-- ==== Sys2Proof/Machine/Control.lean ====
section
/-! DEFINITION. Control flow and the waiting instructions, opcodes 0x01 to 0x0f (R369 to R384). -/

namespace Sys2Proof.Machine

/-- How far a jump-format instruction's threads go together (R377). -/
inductive Together where
  | none
  | all
  | some
deriving DecidableEq, Repr

def together (r : Regs) (m : Mask) : Together := if m = 0 then .none else if m = r.mask then .all else .some

def Cx.reconv (c : Cx) : Res := c.trapIn cReconv 0 wholeWarp 0
def Cx.allocStack (c : Cx) : Res := c.trapIn cAlloc 0 wholeWarp 0

/-- The next state with the program counter at a target. -/
def Cx.jump (c : Cx) (target : DWord) (r : Regs) : Res := .next (c.s.setWarp c.k { c.w with r := { r with pc := target } })

/-- The same after a push: entries beyond the 32 that the hardware holds go to the spill area (R371). -/
def Cx.jumpPushed (c : Cx) (target : DWord) (r : Regs) : Res :=
  .next ((c.s.spillOut c.k c.w c.w.r.cur.length r.cur).setWarp c.k { c.w with r := { r with pc := target } })

/-- Push the entry of a call and branch (R378). -/
def Cx.callTo (c : Cx) (len : Nat) (target : DWord) : Res :=
  if stackFits (c.s.header c.k) c.w 1 then
    let r := c.w.r
    c.jumpPushed target (r.setCur (⟨r.mask, r.pc + BitVec.ofNat 64 len, 0, 2⟩ :: r.cur))
  else c.allocStack

/-- BRA, CALL and JMPX once the target is known (R377). -/
def Cx.branch (c : Cx) (len : Nat) (call : Bool) (target : DWord) : Res :=
  match together c.w.r c.m with
  | .none => c.done len c.w.r
  | .some => c.reconv
  | .all => if call then c.callTo len target else c.jump target c.w.r

/-- A guard alone, as the fields of an extended form. -/
def guardOnly (g : BitVec 4) (gs : BitVec 2) : Ext := { Ext.fixed with g := g, gs := gs }

/-- Offset of a J field in bytes (R230). -/
def jBytes (j : BitVec 22) : DWord := j.signExtend 64 * 4

def jumpJ (op : Op) (g : BitVec 4) (gs : BitVec 2) (len : Nat) (j : BitVec 22) (s : State) : Res :=
  frame op (guardOnly g gs) s fun c => c.branch len (op = .call) (c.w.r.pc + jBytes j)

/-- JMPX (R377). -/
def jmpx (op : Op) (x : Ext) (len : Nat) (s : State) : Res :=
  frame op x s fun c =>
    let l := lowest c.m
    let t := c.i64 l x.a
    if c.m = 0 then c.done len c.w.r
    else if c.m ≠ c.w.r.mask || !(lanesOf c.m).all (fun i => c.i64 i x.a = t) then c.reconv
    else if t.toNat % 4 ≠ 0 then c.trapIn cMisalign 0 l t
    else if 2 ^ 56 ≤ t.toNat then c.trapIn cProt 6 l t
    else if x.m 0 1 = 1 then c.callTo len t
    else c.jump t c.w.r

/-! ### BRC and BRM (R372, R373) -/

/-- Divide the warp into paths: the reconvergence entry, then every nonempty path after the first, last one first. -/
def Cx.divide (c : Cx) (paths : List (Mask × DWord)) (jaddr : DWord) : Res :=
  let ps := paths.filter fun p => p.1 ≠ 0
  let r := c.w.r
  match ps with
  | [] => .next c.s
  | first :: rest =>
    if !stackFits (c.s.header c.k) c.w ps.length then c.allocStack
    else
      let rec' : SEntry := ⟨r.mask, jaddr + BitVec.ofNat 64 (c.s.lenAt c.k c.w jaddr), jaddr, 1⟩
      let es := rest.map fun p => (⟨p.1, p.2, jaddr, 0⟩ : SEntry)
      c.jumpPushed first.2 { r.setCur (es ++ rec' :: r.cur) with mask := first.1 }

/-- Offset i of the literal, in bytes (R231, R232). -/
def pathAt (pc : DWord) (l : DWord) (i : Nat) : DWord := pc + (litOffset l i).signExtend 64 * 4

/-- Predicates read in every active thread, blocking, or FE under the T bit (R177, R372, R373). -/
def predReady (w : Warp) (ps : List Nat) (t : Bool) : Ready :=
  match ps.find? fun p => w.emptyIn w.r.mask (.p, p) with
  | none => .go
  | some p => if t then .fe 3 (.p, p) (w.emptyLane w.r.mask (.p, p)) else .wait

/-- The frame of BRC and BRM: no guard selects threads, and predicates are the only sources. -/
def predFrame (op : Op) (ps : List Nat) (t : Bool) (s : State) (body : Cx → Res) : Res :=
  frame op Ext.fixed s fun c =>
    match predReady c.w ps t with
    | .wait => .next (c.s.hold' c.k)
    | .fe pos p lane => c.s.precise c.k c.w cFe (selOf p % 256) (selOf p / 256 % 4 + pos * 16) lane 0
    | .ecc lane => c.trapIn cEcc 0 lane 0
    | .go => body c

def brc (p : BitVec 4) (tC : Bool) (l : DWord) (s : State) : Res :=
  predFrame .brc [p.toNat] tC s fun c =>
    let r := c.w.r
    let sel (v : Tri) : Mask := maskOf ((lanesOf r.mask).filter fun i => r.getP p.toNat i = v)
    c.divide [(sel Tri.tt, pathAt r.pc l 0), (sel Tri.ff, pathAt r.pc l 1), (sel Tri.und, pathAt r.pc l 2)] (pathAt r.pc l 3)

/-- Number of pairs a BRM uses (R232). -/
def brmPairs (l : DWord) : Nat :=
  if litOffset l 1 = 0 then 1 else if litOffset l 2 = 0 then 2 else if litOffset l 3 = 0 then 3 else 4

/-- The path of a thread: a pair's number, or the number of pairs for the fall-through. -/
def brmPath (r : Regs) (lane n : Nat) : List Nat → Nat → Nat
  | [], _ => n
  | p :: ps, i =>
    let v := r.getP p lane
    if v = Tri.tt then i else if v = Tri.und then n else brmPath r lane n ps (i + 1)

def brm (p3 p2 p1 p0 : BitVec 4) (jn : BitVec 16) (l : DWord) (s : State) : Res :=
  let n := brmPairs l
  let preds := [p0.toNat, p1.toNat, p2.toNat, p3.toNat].take n
  predFrame .brm preds false s fun c =>
    let r := c.w.r
    let sel (i : Nat) : Mask := maskOf ((lanesOf r.mask).filter fun t => brmPath r t n preds 0 = i)
    c.divide ((List.range n).map (fun i => (sel i, pathAt r.pc l i)) ++ [(sel n, r.pc + 20)]) (r.pc + jn.signExtend 64 * 4)

/-! ### JOIN, RET and EXIT -/

/-- JOIN (R374). -/
def joinPop (op : Op) (x : Ext) (s : State) : Res :=
  frame op x s fun c =>
    match c.w.r.cur with
    | [] => c.reconv
    | e :: _ => if e.kind = 2 || e.join ≠ c.w.r.pc then c.reconv else .next (c.s.resume c.k c.w c.w.r)

/-- RET (R378). -/
def retPop (op : Op) (x : Ext) (s : State) : Res :=
  frame op x s fun c =>
    match c.w.r.cur with
    | [] => c.reconv
    | e :: _ => if e.kind ≠ 2 then c.reconv else .next (c.s.resume c.k c.w c.w.r)

/-- The warp goes on after threads of it have ended: past the instruction, or by unwinding (R375). -/
def State.afterExit (s : State) (k : WarpKey) (w : Warp) (m : Mask) (len : Nat) : State :=
  let r := w.r.exit m
  if r.live = 0 then (s.setWarp k { w with r := { r with stack := [], hstack := [] }, wait := .none, outs := w.outs.filter (·.kind ≠ .sprouts) }).warpEnded k
  else if r.mask = 0 then s.resume k w r
  else s.setWarp k { w with r := { r with pc := r.pc + BitVec.ofNat 64 len } }

/-- What the last live thread's EXIT waits for (R379): matrix, vault, stream and span operations. -/
def Warp.exitReady (w : Warp) : Bool :=
  w.outs.all fun o => o.finished || !(o.ctr = some .km || o.ctr = some .ks || o.ctr = some .kx || o.kind = .span)

/-- Threads of a sprout warp end with their contributions (R448). -/
def State.hendThreads (s : State) (k : WarpKey) (w : Warp) (m : Mask) (len : Nat) (v : Nat → Option FReg) : State :=
  match w.sprout with
  | none => s
  | some p =>
    let s' := s.afterExit k w m len
    -- a fetch that unwinding needs may have to wait: then nothing has ended yet
    if (s'.warp? k).any fun w' => w'.r.live = w.r.live && w'.trapping.isNone then s' else s'.endSprouts p.owner w (lanesOf m) v

/-- EXIT (R379). -/
def exitThreads (op : Op) (x : Ext) (len : Nat) (s : State) : Res :=
  frame op x s fun c =>
    let w := c.w
    if c.m = 0 then c.done len w.r
    else if let some st := w.outs.findSome? (·.stop) then c.trapIn st.cause st.detail wholeWarp st.addr
    else if w.sprout.isSome then .next (if w.settled then c.s.hendThreads c.k w c.m len fun _ => none else c.s.hold' c.k)
    else if w.r.live &&& ~~~c.m = 0 && !(w.exitReady && w.settled) then .next (c.s.hold' c.k)
    else if w.r.live &&& ~~~c.m = 0 && w.r.spanRef ≠ 0 then c.trapIn cProt 10 (lowest c.m) w.r.spanRef
    else
      let s' := c.s.afterExit c.k w c.m len
      -- the exit is undone while unwinding waits on a fetch
      if (s'.warp? c.k).any fun w' => w'.r.live = w.r.live then .next s' else .next (s'.threadsExit c.k w c.m)

/-! ### Barriers and waiting -/

/-- An instruction that a sprout may not execute is its fault, with cause ILLEGAL (R447), unless no thread takes part (R228). -/
def noSprout (op : Op) (x : Ext) (s : State) (body : Cx → Res) : Res :=
  frame op x s fun c => if c.w.sprout.isSome && c.m ≠ 0 then c.trapIn cIllegal 0 wholeWarp 0 else body c

/-- BARSYNC (R380, R102). -/
def barsync (op : Op) (x : Ext) (len : Nat) (s : State) : Res :=
  noSprout op x s fun c =>
    let w := c.w
    let sc := x.m 0 2
    let coop : Bool := (c.s.grid? c.k.grid).any fun (g : Grid) => g.coop
    let gang := c.s.gangOf c.k.teamKey
    if c.m = 0 then c.done len w.r
    else if sc = 2 && (!coop || w.sheller) then c.trapIn cIllegal 0 wholeWarp 0
    else if c.m ≠ w.r.live then c.reconv
    else
      let sc := if sc = 1 && (gang = 1 || w.sheller) then 0 else sc
      match w.wait with
      | .barsync _ _ => .next c.s
      | _ =>
        if !(w.settled && !w.acquiring && c.s.fenceHolds w sc) then .next (c.s.stall c.k (.fence sc))
        else if w.sheller then c.s.done c.k { w with wait := .none } w.r len
        else .next ((c.s.setWarp c.k { w with wait := .barsync sc len, active := false }).barTry c.k sc)

def ctrOf (n : Nat) : Ctr := match n with | 0 => .kg | 1 => .ks | 2 => .km | _ => .kx

/-- WAITK (R381, R163). -/
def waitk (op : Op) (x : Ext) (len : Nat) (s : State) : Res :=
  frame op x s fun c =>
    if c.m = 0 then c.done len c.w.r
    else if c.w.counter (ctrOf (x.m 0 2)) ≤ (c.i32 (lowest c.m) x.a).toNat then c.done len c.w.r
    else match c.w.outs.findSome? (·.stop) with
      | some st => if ctrOf (x.m 0 2) = .km then c.trapIn st.cause st.detail wholeWarp st.addr else .next (c.s.hold' c.k)
      | none => .next (c.s.hold' c.k)

/-- WAITM's test. -/
def waitTest (cmp : Nat) (v b : Nat) : Bool := match cmp with | 0 => v ≠ b | 1 => v = b | 2 => b ≤ v | _ => v < b

/-- Ask for WAITM's word with a single-use read (R62, R382). -/
def Cx.waitmRead (c : Cx) (t0 : Nat) (va : DWord) (size : Nat) : Res :=
  let l := lowest c.m
  if 2 ^ 56 ≤ va.toNat then c.trapIn cProt 6 l va
  else if va.toNat % size ≠ 0 then c.trapIn cMisalign 0 l va
  else match c.s.translate c.w.die c.w.core (c.s.asidOf c.k) kLoad va.toNat with
    | (s, .walk id) => .next (s.stall c.k (.walk id l va))
    | (s, .page id) => .next (s.stall c.k (.page id l va))
    | (s, .declined id cause) => (s.spent id).precise c.k c.w cProt cause 0 l va
    | (s, .ok pa) =>
      if !s.canSend c.k c.w 1 then .next (s.holdIssue c.k)
      else .next ((s.askLine c.w.die c.w.core (lineOf pa) 0 true (.waitm c.k)).stall c.k (.waitmRead t0 pa))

**BRIEF:** Give again, exactly as written, every line from the first one above through the line that has "a target. -/" in it.

**ANSWER SPACE:**
-- ==== Sys2Proof/Machine/Control.lean ====
section
/-! DEFINITION. Control flow and the waiting instructions, opcodes 0x01 to 0x0f (R369 to R384). -/

namespace Sys2Proof.Machine

/-- How far a jump-format instruction's threads go together (R377). -/
inductive Together where
  | none
  | all
  | some
deriving DecidableEq, Repr

def together (r : Regs) (m : Mask) : Together := if m = 0 then .none else if m = r.mask then .all else .some

def Cx.reconv (c : Cx) : Res := c.trapIn cReconv 0 wholeWarp 0
def Cx.allocStack (c : Cx) : Res := c.trapIn cAlloc 0 wholeWarp 0

/-- The next state with the program counter at a target. -/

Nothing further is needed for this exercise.